* YOUR OBJECTIVE *
Please return, with no alterations, the lines below from the very first through the one that contains "(R478, R480; assumption log 7). -/".

* SUPPLIED RECORDS *
################
/-! ## Registers -/

/-- Grid table 0 (R136). -/
def gridLevels : List Nat :=
  [0xBC00, 0xB9CB, 0xB873, 0xB6D9, 0xB523, 0xB33B, 0xB06A, 0xAB2B,
   0x0000, 0x2C19, 0x311F, 0x3442, 0x362D, 0x3837, 0x39A4, 0x3C00]

/-- Clock of an island at its maximum, in units of 50 MHz (R15, R478). DESIGN CHOICE: the 160 MHz of island 26 are no
multiple of 50 MHz and the spec gives no rounding: 3 units, 150 MHz (assumption log 7). -/
def islandMax (i : Nat) : Nat :=
  if i ≤ 7 ∨ (9 ≤ i ∧ i ≤ 16) then 52
  else if i = 8 ∨ i = 17 then 40
  else if i ≤ 23 then 32
  else if i = 24 then 20
  else if i = 25 then 8
  else if i = 26 then 3
  else if i = 27 then 20
  else if i = 28 then 40
  else if i = 29 then 16
  else if i = 30 ∨ i = 31 then 40
  else if i = 32 then 16
  else if i = 33 then 8
  else if i = 34 then 20
  else 32

/-- The cluster islands (R15). -/
def isClusterIsland (i : Nat) : Bool := decide (i ≤ 7) || (decide (9 ≤ i) && decide (i ≤ 16))

/-- The adjustable islands (R477). -/
def isAdjustable (i : Nat) : Bool :=
  decide (i ≤ 17) || decide (i = 28) || decide (i = 30) || decide (i = 31)

/-- Default allowance of an island in units of 10 mW; the 27.6 W of the fixed islands is shared equally
(R478, R480; assumption log 7). -/
def islandAllow (i : Nat) : Nat :=
  if isClusterIsland i then 940
  else if i = 8 ∨ i = 17 then 300
  else if i = 28 then 400
  else if i = 30 ∨ i = 31 then 600
  else 184

/-- Default reactions and thresholds of the detection classes (R413). -/
def reactDefault (k : Nat) : Nat :=
  let two := [5, 6, 8, 9, 10, 14]
  let three := [0, 1, 2, 11, 16, 19, 22, 23, 24, 25]
  let react := if two.contains k then 2 else if three.contains k then 3 else if k = 20 then 0 else 1
  react + 256 * (if k = 5 then 2 else 1)

/-- The reset value of instance `i` of a register: its table's, but for the registers whose reset value
depends on the instance. SH of DET_KEY is the settings hash of the reset values (R389). -/
def regReset (r : RegName) (i : Nat) : Word :=
  match r with
  | .FE_GRID =>
    let w := i % 4
    w64 (gridLevels.getD (4 * w) 0 + gridLevels.getD (4 * w + 1) 0 * 2 ^ 16 +
      gridLevels.getD (4 * w + 2) 0 * 2 ^ 32 + gridLevels.getD (4 * w + 3) 0 * 2 ^ 48)
  | .ING_CH_CTL => r.tableReset ||| w64 (i % 4 * 2 ^ 5)
  | .ETH_CTL => r.tableReset ||| w64 (i % 2 * 4)
  | .HST_WINB => r.tableReset ||| (if i = 0 then 0x8000000000000000 else 0)
  | .DRD_REACT => w64 (reactDefault i)
  | .DET_KEY => r.tableReset ||| w64 (3070617115 * 2 ^ 32)
  | .WTM_ISL =>
    w64 (islandMax i + islandMax i * 2 ^ 6 + islandAllow i * 2 ^ 12 + 160 * 2 ^ 48)
  | r => r.tableReset

/-- The contents of a register. -/
def State.reg (s : State) (r : RegName) (i : Nat) : Word :=
  tget (regReset r) (tget (fun _ => []) s.regs r.ctorIdx) i

/-- Sets the contents of a register. -/
def State.setReg (s : State) (r : RegName) (i : Nat) (v : Word) : State :=
  let row := tput (regReset r) (tget (fun _ => []) s.regs r.ctorIdx) i v
  { s with regs := tput (fun _ => []) s.regs r.ctorIdx row }

/-- A field of a register, as a number. -/
def State.fld (s : State) (f : Fld) (i : Nat) : Nat :=
  ((s.reg f.reg i).extractLsb' f.lo (f.hi + 1 - f.lo)).toNat

/-- A one-bit field. -/
def State.bit (s : State) (f : Fld) (i : Nat) : Bool := (s.reg f.reg i).getLsbD f.lo

/-- A word with bits [hi:lo] replaced. -/
def putBits (w : Word) (hi lo n : Nat) : Word :=
  (w &&& ~~~(maskBits hi lo)) ||| (w64 (n * 2 ^ lo) &&& maskBits hi lo)

/-- Sets a field of a register. -/
def State.setFld (s : State) (f : Fld) (i n : Nat) : State :=
  s.setReg f.reg i (putBits (s.reg f.reg i) f.hi f.lo n)

/-- Sets a one-bit field. -/
def State.setBit (s : State) (f : Fld) (i : Nat) (b : Bool) : State :=
  s.setFld f i (if b then 1 else 0)

/-- The largest value of a field. -/
def Fld.top (f : Fld) : Nat := 2 ^ (f.hi + 1 - f.lo) - 1
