/-- Bytes of a row (R224). -/
def Page.rowBytes (p : Page) : Nat := p.d * fmtBits p.fmt / 8

/-- Bytes of a page (R224). -/
def Page.size (p : Page) : Nat := 128 + 256 * p.rowBytes + if p.sb then 16 * p.d else 0

/-- A page's rows as a noun: PSCALE takes the place of TSCALE with TSEN 1 (R224). -/
def Page.noun (p : Page) : Noun :=
  { base := p.addr + 128, fmt := p.fmt, rank := 2, allot := 0, psn := 0, satm := false, grid := p.grid,
    ext := [p.d, 256], stride := [0, p.rowBytes], sbase := p.addr + 128 + 256 * p.rowBytes,
    sfmt := if p.sb then 1 else 0, sdim := 0, tscale := p.psc, tsen := true }

/-- The page formats the score unit decodes: FP16, BF16, E4M3, E5M2, INT8, INT4, G4 (R225). -/
def pageFormat (f : Nat) : Bool := decide (2 ≤ f) && decide (f ≤ 8)

/-- The footprint lies in the Cistern's program range, or in HBM (R225). -/
def pagePlaced (s : State) (a n : Nat) : Bool :=
  (decide (cisternBase ≤ a) && decide (a + n ≤ runtimeBase)) || s.within .hbm a n

/-! ## Tables and records (R226-R229) -/

def slotAddr (k : Nat) : Nat := 0x403F300000 + 0x1000 * k

/-- A sequence record, decoded (R228). -/
structure SeqRec where
  slot   : Nat
  len    : Nat
  np     : Nat
  headp  : Nat
  ring   : Bool
  evo    : Bool
  shrunk : Bool
  w      : Nat

def SeqRec.ofWords (l : List Nat) : SeqRec :=
  let w2 := l.getD 2 0
  { slot := l.getD 0 0, len := l.getD 1 0, np := w2 % 256, headp := w2 / 256 % 256, ring := w2.testBit 16,
    evo := w2.testBit 17, shrunk := w2.testBit 18, w := l.getD 3 0 }

def SeqRec.words (r : SeqRec) : List Nat :=
  [r.slot, r.len % 2 ^ 32, r.np + r.headp * 256 + (if r.ring then 2 ^ 16 else 0) + (if r.evo then 2 ^ 17 else 0) +
    (if r.shrunk then 2 ^ 18 else 0), r.w, 0, 0, 0, 0]

/-- Pages of a full ring: ceil(W / 256) + 1. -/
def SeqRec.cap (r : SeqRec) : Nat := (r.w + 255) / 256 + 1

/-- The record is refused (R229). -/
def recRefused (l : List Nat) : Bool :=
  let r := SeqRec.ofWords l
  decide (2047 < r.slot) || decide (l.getD 2 0 / 2 ^ 19 ≠ 0) || decide (2 ^ 24 ≤ r.w) ||
    ((l.drop 4).any fun x => x != 0) || decide (252 < r.np) || (decide (0 < r.np) && decide (r.np ≤ r.headp)) ||
    (r.ring && decide (r.cap < r.np))

/-- The position row 0 of the k-th page from the oldest is expected to hold (R229; assumption log 17). -/
def SeqRec.pos0 (r : SeqRec) (k : Nat) : Nat :=
  if r.ring then (r.len - 1) / 256 * 256 + 256 * k - 256 * (r.np - 1)
  else 256 * k

/-- Entry index of the k-th page from the oldest. -/
def SeqRec.entry (r : SeqRec) (k : Nat) : Nat := (r.headp + k) % max 1 r.np

/-! ## The shape of an `attn` verb (R234, R235) -/

/-- The nouns and dimensions of a verb. -/
structure AttnShape where
  nd : Noun
  na : Noun
  nb : Noun
  st : Noun
  nk : Noun
  nv : Noun
  sg : Noun
  kp : Noun
  d   : Nat
  r   : Nat
  hq  : Nat
  hkv : Nat
  b   : Nat
  causal : Bool
  app    : Bool
  keep   : Bool
  khn    : Nat
  kh0    : Nat
  sscale : Nat

/-- 1/√D rounded to FP32, to nearest even, for the accepted D. -/
def rsqrtD (d : Nat) : Nat :=
  if d = 32 then 0x3E3504F3 else if d = 64 then 0x3E000000 else if d = 128 then 0x3DB504F3 else 0x3D800000

def attnShape (ctl : Word) (ns : List Noun) : AttnShape :=
  let n := fun i => ns.getD i (nounOf [])
  let app := ctl.getLsbD 1
  let k := if app then 6 else 4
  let na := n 1
  { nd := n 0, na := na, nb := n 2, st := n 3, nk := n 4, nv := n 5, sg := n k, kp := n (k + 1)
    d := na.e 0, r := na.e 1, hq := na.e 2, hkv := (n 2).e 1, b := (n 2).e 2
    causal := ctl.getLsbD 0, app := app, keep := ctl.getLsbD 2, khn := bitsOf ctl 6 3, kh0 := bitsOf ctl 12 7
    sscale := if bitsOf ctl 63 32 = 0 then rsqrtD (na.e 0) else bitsOf ctl 63 32 }

def AttnShape.g (a : AttnShape) : Nat := a.hq / max 1 a.hkv

/-- KV head and batch index of sequence q. -/
def AttnShape.head (a : AttnShape) (q : Nat) : Nat := q % max 1 a.hkv
def AttnShape.batch (a : AttnShape) (q : Nat) : Nat := q / max 1 a.hkv

/-- Query heads of sequence q. -/
def AttnShape.heads (a : AttnShape) (q : Nat) : List Nat := upFrom (a.head q * a.g) a.g

/-! ## Work in progress -/

/-- What a verb sends out: its engine's writes, a copy that a quadrant mover makes for the walker, or the refusal
of one (R167, R233). -/
inductive AttnOut where
  | engine (b : Bulk)
  | copy (m : MoverId) (d : MvDesc) (b : Bulk)
  | refused (m : MoverId) (d : MvDesc) (reason : Nat)

/-- The bytes written. -/
def AttnOut.bulk : AttnOut → Bulk
  | .engine b | .copy _ _ b => b
  | .refused .. => []

/-- Work of a verb in progress: a scratch state in which its writes are performed, what it sends out in order,
the details of events, what has been found. -/
structure AtSt where
  s   : State
  out : List AttnOut := []
  evs : List Nat := []
  acc : AttnAcc := {}

/-- Performs a bulk write in the scratch state. -/
def AtSt.perform (a : AtSt) (b : Bulk) : AtSt :=
  let b := b.final
  let m := b.marked
  { a with s := a.s.write b.plain fun w => m.contains w }

/-- A write of the verb's engine. -/
def AtSt.put (a : AtSt) (b : Bulk) : AtSt := { a.perform b with out := a.out ++ [.engine b] }

/-- Notes a status code. -/
def AtSt.code (a : AtSt) (c : Nat) : AtSt :=
  { a with acc := { a.acc with codes := if a.acc.codes.contains c then a.acc.codes else c :: a.acc.codes } }

/-- Counts one more refused or skipped page or record. -/
def AtSt.count (a : AtSt) : AtSt := { a with acc := { a.acc with vdetail := a.acc.vdetail + 1 } }

def AtSt.flag (a : AtSt) (f : Flags) : AtSt := { a with acc := { a.acc with flags := a.acc.flags ||| f } }

/-- Poison was read through the noun at a position. -/
def AtSt.read (a : AtSt) (pos : Nat) (p : Bool) : AtSt :=
  if p then { a with acc := { a.acc with reads := if a.acc.reads.contains pos then a.acc.reads else pos :: a.acc.reads } }
  else a

/-! ## The walker (R230-R233) -/

/-- What the walker finds at an entry: the page pair, none, or a poisoned word (R231, R445). -/
inductive Looked where
  | pair (ka va : Nat)
  | none
  | poison (addr : Nat)

/-- Looks an entry up: the buffer, then the table; counts the hit or miss (R231). -/
def lookEntry (s : State) (cl slot gen idx : Nat) : State × Looked :=
  let buf := tget (fun _ => []) s.walkers cl
  let put := fun (s : State) (e : PwEntry) (rest : List PwEntry) =>
    { s with walkers := tput (fun _ => []) s.walkers cl ((e :: rest).take 32) }
  match buf.find? fun e => e.slot == slot && e.gen == gen && e.idx == idx with
  | some e => (put (s.satAdd CST_PW_STAT.HITS cl 1) e (buf.filter fun x => x != e), .pair e.ka e.va)
  | none =>
    let s := s.satAdd CST_PW_STAT.MISSES cl 1
    let a := slotAddr slot + 0x40 + 0x10 * idx
    let w0 := s.word a
    let w1 := s.word (a + 8)
    match s.firstPoison a 16 with
    | some w => (s, .poison w)
    | none =>
      if w0.getLsbD 63 then
        let e : PwEntry := ⟨slot, gen, idx, bitsOf w0 39 0, bitsOf w1 39 0⟩
        (put s e buf, .pair e.ka e.va)
      else (s, .none)

/-- Why a page cannot be used: refused (R232), skipped for its format (R225) or for its position (R242). -/
inductive PageFault where
  | refused | format | stale
deriving DecidableEq, Repr

/-- The page-list noun's allotment covers a range with the right (R232). -/
def listAllows (s : State) (e : Fin 256) (nb : Noun) (r : Right) (a n : Nat) : Bool :=
  allotGrants (s.core (.eng e)) nb.allot r a n
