/-- Field bytes written into a slot's payload (R342, R364). -/
def slotField (s : State) (p i off : Nat) (bs : List Byte) (psn : Bool) : State :=
  let k := 16 * (16 * p + i)
  let at_ := ((upFrom (slotHdr s p i + off) bs.length).zip bs).filter fun x => decide (x.1 < 128)
  forL (upFrom 0 16) (fun w s =>
    let here := at_.filter fun x => decide (x.1 / 8 = w)
    if here.isEmpty then s
    else
      let v := here.foldl (fun v x => putBits v (8 * (x.1 % 8) + 7) (8 * (x.1 % 8)) x.2.toNat)
        (s.reg .ETH_TXSV (k + w))
      let s := s.setReg .ETH_TXSV (k + w) v
      if psn then setPsn s .ETH_TXSV (k + w) true
      else if here.length = 8 then setPsn s .ETH_TXSV (k + w) false else s) s

/-- A servo slot's frame ends without being sent. -/
def slotEnd (s : State) (p i code : Nat) : State :=
  match s.ethSlot p i with
  | none => s
  | some b =>
    let s := lsFinal (setSlotBuf s p i none) (ethSrc p) i code false []
    sealEnd s 2 p i b.data false

/-- A slot's buffer becomes ready: its seal is settled (R418). -/
def slotReady (s : State) (p i : Nat) (b : EthBuf) (late : Bool) : State :=
  let h := slotHdr s p i
  let r := sealReady s 2 p i (b.data.drop h)
  setSlotBuf r.1 p i (some { b with data := b.data.take h ++ r.2, ready := true, late := late })

/-- A committed slot whose frame must start now is ready, `late` or not, or ends LINKDOWN (R362, R367). -/
def slotDue (s : State) (p i : Nat) (late : Bool) : State :=
  match s.ethSlot p i with
  | none => s
  | some b =>
    if b.ready || ! launchDue s p (b.lt.getD s.stamp) then s
    else if ethUp s p then slotReady s p i b late
    else slotEnd (s.satAdd ETH_STAT.LINKDOWN p 1) p i 6

/-- A commit of a slot: the template goes to the launch buffer with the launch time; `inst` is the committing
loop's instant (R342, R364, R416). -/
def slotCommit (s : State) (p i : Nat) (lt inst : Nat) : State :=
  let k := 16 * p + i
  if ! s.bit ETH_TXSVC.EN k then s.satAdd ETH_SVSTAT.QREF p 1
  else if s.fld ETH_CTL.STATE p ≠ 0 then s
  else
    let s := if (s.ethSlot p i).isSome then s.satAdd ETH_SVSTAT.SUPER p 1 else s
    let all := (upFrom 0 16).flatMap fun w => leBytes 8 (s.reg .ETH_TXSV (16 * k + w)).toNat
    let h := slotHdr s p i
    let r := sealFill s 2 p i (all.drop h) inst
    let b : EthBuf := { data := all.take h ++ r.2, lt := some lt,
                        psn := (upFrom 0 16).any fun w => regPsn s .ETH_TXSV (16 * k + w) }
    let s := lsFill (setSlotBuf r.1 p i (some b)) (ethSrc p) i lt
    slotDue s p i (s.reached lt)

/-! ## Launching (R362, R365-R367) -/

/-- ETH_LAUNCH_TIME_REACHED: a head descriptor or a servo slot becomes ready, TXLAT before its launch time at the MDI; it
is late when another frame is on the wire (R357, R362). -/
def ethDue (s : State) (p : Nat) (t : EthTxSrc) : State :=
  let busy := (s.port p).wire.isSome
  match t with
  | .servo i => slotDue s p i.val busy
  | .queue q =>
    if headOf s p q.val ≠ 1 then s
    else match txLt (txWords s p q.val (s.fld ETH_TXQ1.HEAD (txq p q.val))) with
      | none => s
      | some lt =>
        if ! launchDue s p lt then s
        else if ethUp s p then setHead s p q.val (if busy then 3 else 2)
        else ethPump (txLinkDown s p q.val) p

/-- The launch times pending at a port. -/
def pendingLaunches (s : State) (p : Nat) : List Nat :=
  ((upFrom 0 16).filterMap fun i => (s.ethSlot p i).bind fun b => if b.ready then none else b.lt) ++
  ((upFrom 0 4).filterMap fun q =>
    if headOf s p q = 1 then txLt (txWords s p q (s.fld ETH_TXQ1.HEAD (txq p q))) else none)

/-- A frame of n bytes, with preamble and frame check sequence, ends at the MDI before every pending launch time. -/
def ethFits (s : State) (p n : Nat) : Bool :=
  (pendingLaunches s p).all fun t =>
    decide (((n + 12) * 8 : Int) ≤ 10 * (stampDiff s.stamp t - (s.fld ETH_LAT.TXLAT p : Int)))

/-- The head frame of a queue is ready; whether it has a launch time. -/
def queueReady (s : State) (p : Nat) (lt : Bool) (q : Nat) : Option (EthSrc × Nat) :=
  let i := s.fld ETH_TXQ1.HEAD (txq p q)
  let w := txWords s p q i
  if 2 ≤ headOf s p q ∧ (txLt w).isSome = lt then some (.queue q i, bitsOf w.1 53 40) else none

/-- The frames ready at a port in the order in which they leave: those at or past their launch time first, then the others,
each by priority: servo slots, then queues 3 to 0 (R362). -/
def ethReady (s : State) (p : Nat) : List (EthSrc × Nat) :=
  ((upFrom 0 16).filterMap fun i => (s.ethSlot p i).bind fun b =>
    if b.ready then some (EthSrc.slot i, b.data.length) else none) ++
  [3, 2, 1, 0].filterMap (queueReady s p true) ++ [3, 2, 1, 0].filterMap (queueReady s p false)

/-- Every other frame that is ready with a launch time is delayed and ends LATE (R362). -/
def delayOthers (s : State) (p : Nat) : State :=
  let s := forL (upFrom 0 16) (fun i s => match s.ethSlot p i with
    | some b => if b.ready then setSlotBuf s p i (some { b with late := true }) else s
    | none => s) s
  forL (upFrom 0 4) (fun q s =>
    if headOf s p q = 2 ∧ (txLt (txWords s p q (s.fld ETH_TXQ1.HEAD (txq p q)))).isSome then setHead s p q 3 else s) s

/-- The stamp of a frame whose timestamp point passes the MAC now; in replay it left at its launch time
(R357, R400). -/
def txStamp (s : State) (p : Nat) (lt : Option Nat) : Nat :=
  if replaying s then lt.getD s.stamp else (s.stamp + s.fld ETH_LAT.TXLAT p) % 2 ^ 32

/-- A frame goes onto the wire, and the others wait behind it. -/
def wireFrame (s : State) (p : Nat) (f : EthSrc) (b : EthBuf) : State :=
  delayOthers (s.setPort p { s.port p with wire := some (f, b, txStamp s p b.lt) }) p

/-- ETH_FRAME_TRANSMIT: the first ready frame that fits before the pending launch times starts, and a frame with a launch
time that does not start is delayed and ends LATE; one with a poisoned sent byte ends POISONED (R362, R366). -/
def ethStart (s : State) (p : Nat) : State :=
  if s.fld ETH_CTL.STATE p ≠ 0 ∨ (s.port p).wire.isSome ∨ ¬ ethUp s p then s
  else match (ethReady s p).find? fun x => ethFits s p x.2 with
    | none => delayOthers s p
    | some (.slot i, _) =>
      match s.ethSlot p i with
      | none => s
      | some b =>
        if b.psn then consumePoison (slotEnd s p i 5) (ethSrc p) 4 0
        else
          let h := slotHdr s p i
          let r := sealStart s 2 p i (b.data.drop h)
          wireFrame (setSlotBuf r.1 p i none) p (.slot i) { b with data := b.data.take h ++ r.2 }
    | some (.queue q i, _) =>
      let w := txWords s p q i
      let a := bitsOf w.1 39 0
      let len := bitsOf w.1 53 40
      let s := touchRead s (ethSrc p) a len 0
      match s.firstPoison a len with
      | some x => ethPump (consumePoison (txEnd s p q 5 0) (ethSrc p) 4 x) p
      | none =>
        let b : EthBuf := { data := s.bytes a len, lt := txLt w, ready := true, late := headOf s p q == 3 }
        wireFrame (setHead s p q 0) p (.queue q i) b

/-- A transmit stamp enters the timestamp queue (R365). -/
def ethTxts (s : State) (p fid stamp : Nat) : State :=
  let x := s.port p
  if x.txts.length < 32 then s.setPort p { x with txts := x.txts ++ [(fid, stamp)] }
  else
    let told := s.bit ETH_STAT.TSOVF p
    let s := s.setBit ETH_STAT.TSOVF p true
    if told then s else ethEventF s p 0x8003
################
* ANSWER *
/-! ## Registers -/

/-- Grid table 0 (R136). -/
def gridLevels : List Nat :=
  [0xBC00, 0xB9CB, 0xB873, 0xB6D9, 0xB523, 0xB33B, 0xB06A, 0xAB2B,
   0x0000, 0x2C19, 0x311F, 0x3442, 0x362D, 0x3837, 0x39A4, 0x3C00]

/-- Clock of an island at its maximum, in units of 50 MHz (R15, R478). DESIGN CHOICE: the 160 MHz of island 26 are no
multiple of 50 MHz and the spec gives no rounding: 3 units, 150 MHz (assumption log 7). -/
def islandMax (i : Nat) : Nat :=
  if i ≤ 7 ∨ (9 ≤ i ∧ i ≤ 16) then 52
  else if i = 8 ∨ i = 17 then 40
  else if i ≤ 23 then 32
  else if i = 24 then 20
  else if i = 25 then 8
  else if i = 26 then 3
  else if i = 27 then 20
  else if i = 28 then 40
  else if i = 29 then 16
  else if i = 30 ∨ i = 31 then 40
  else if i = 32 then 16
  else if i = 33 then 8
  else if i = 34 then 20
  else 32

/-- The cluster islands (R15). -/
def isClusterIsland (i : Nat) : Bool := decide (i ≤ 7) || (decide (9 ≤ i) && decide (i ≤ 16))

/-- The adjustable islands (R477). -/
def isAdjustable (i : Nat) : Bool :=
  decide (i ≤ 17) || decide (i = 28) || decide (i = 30) || decide (i = 31)

/-- Default allowance of an island in units of 10 mW; the 27.6 W of the fixed islands is shared equally
(R478, R480; assumption log 7). -/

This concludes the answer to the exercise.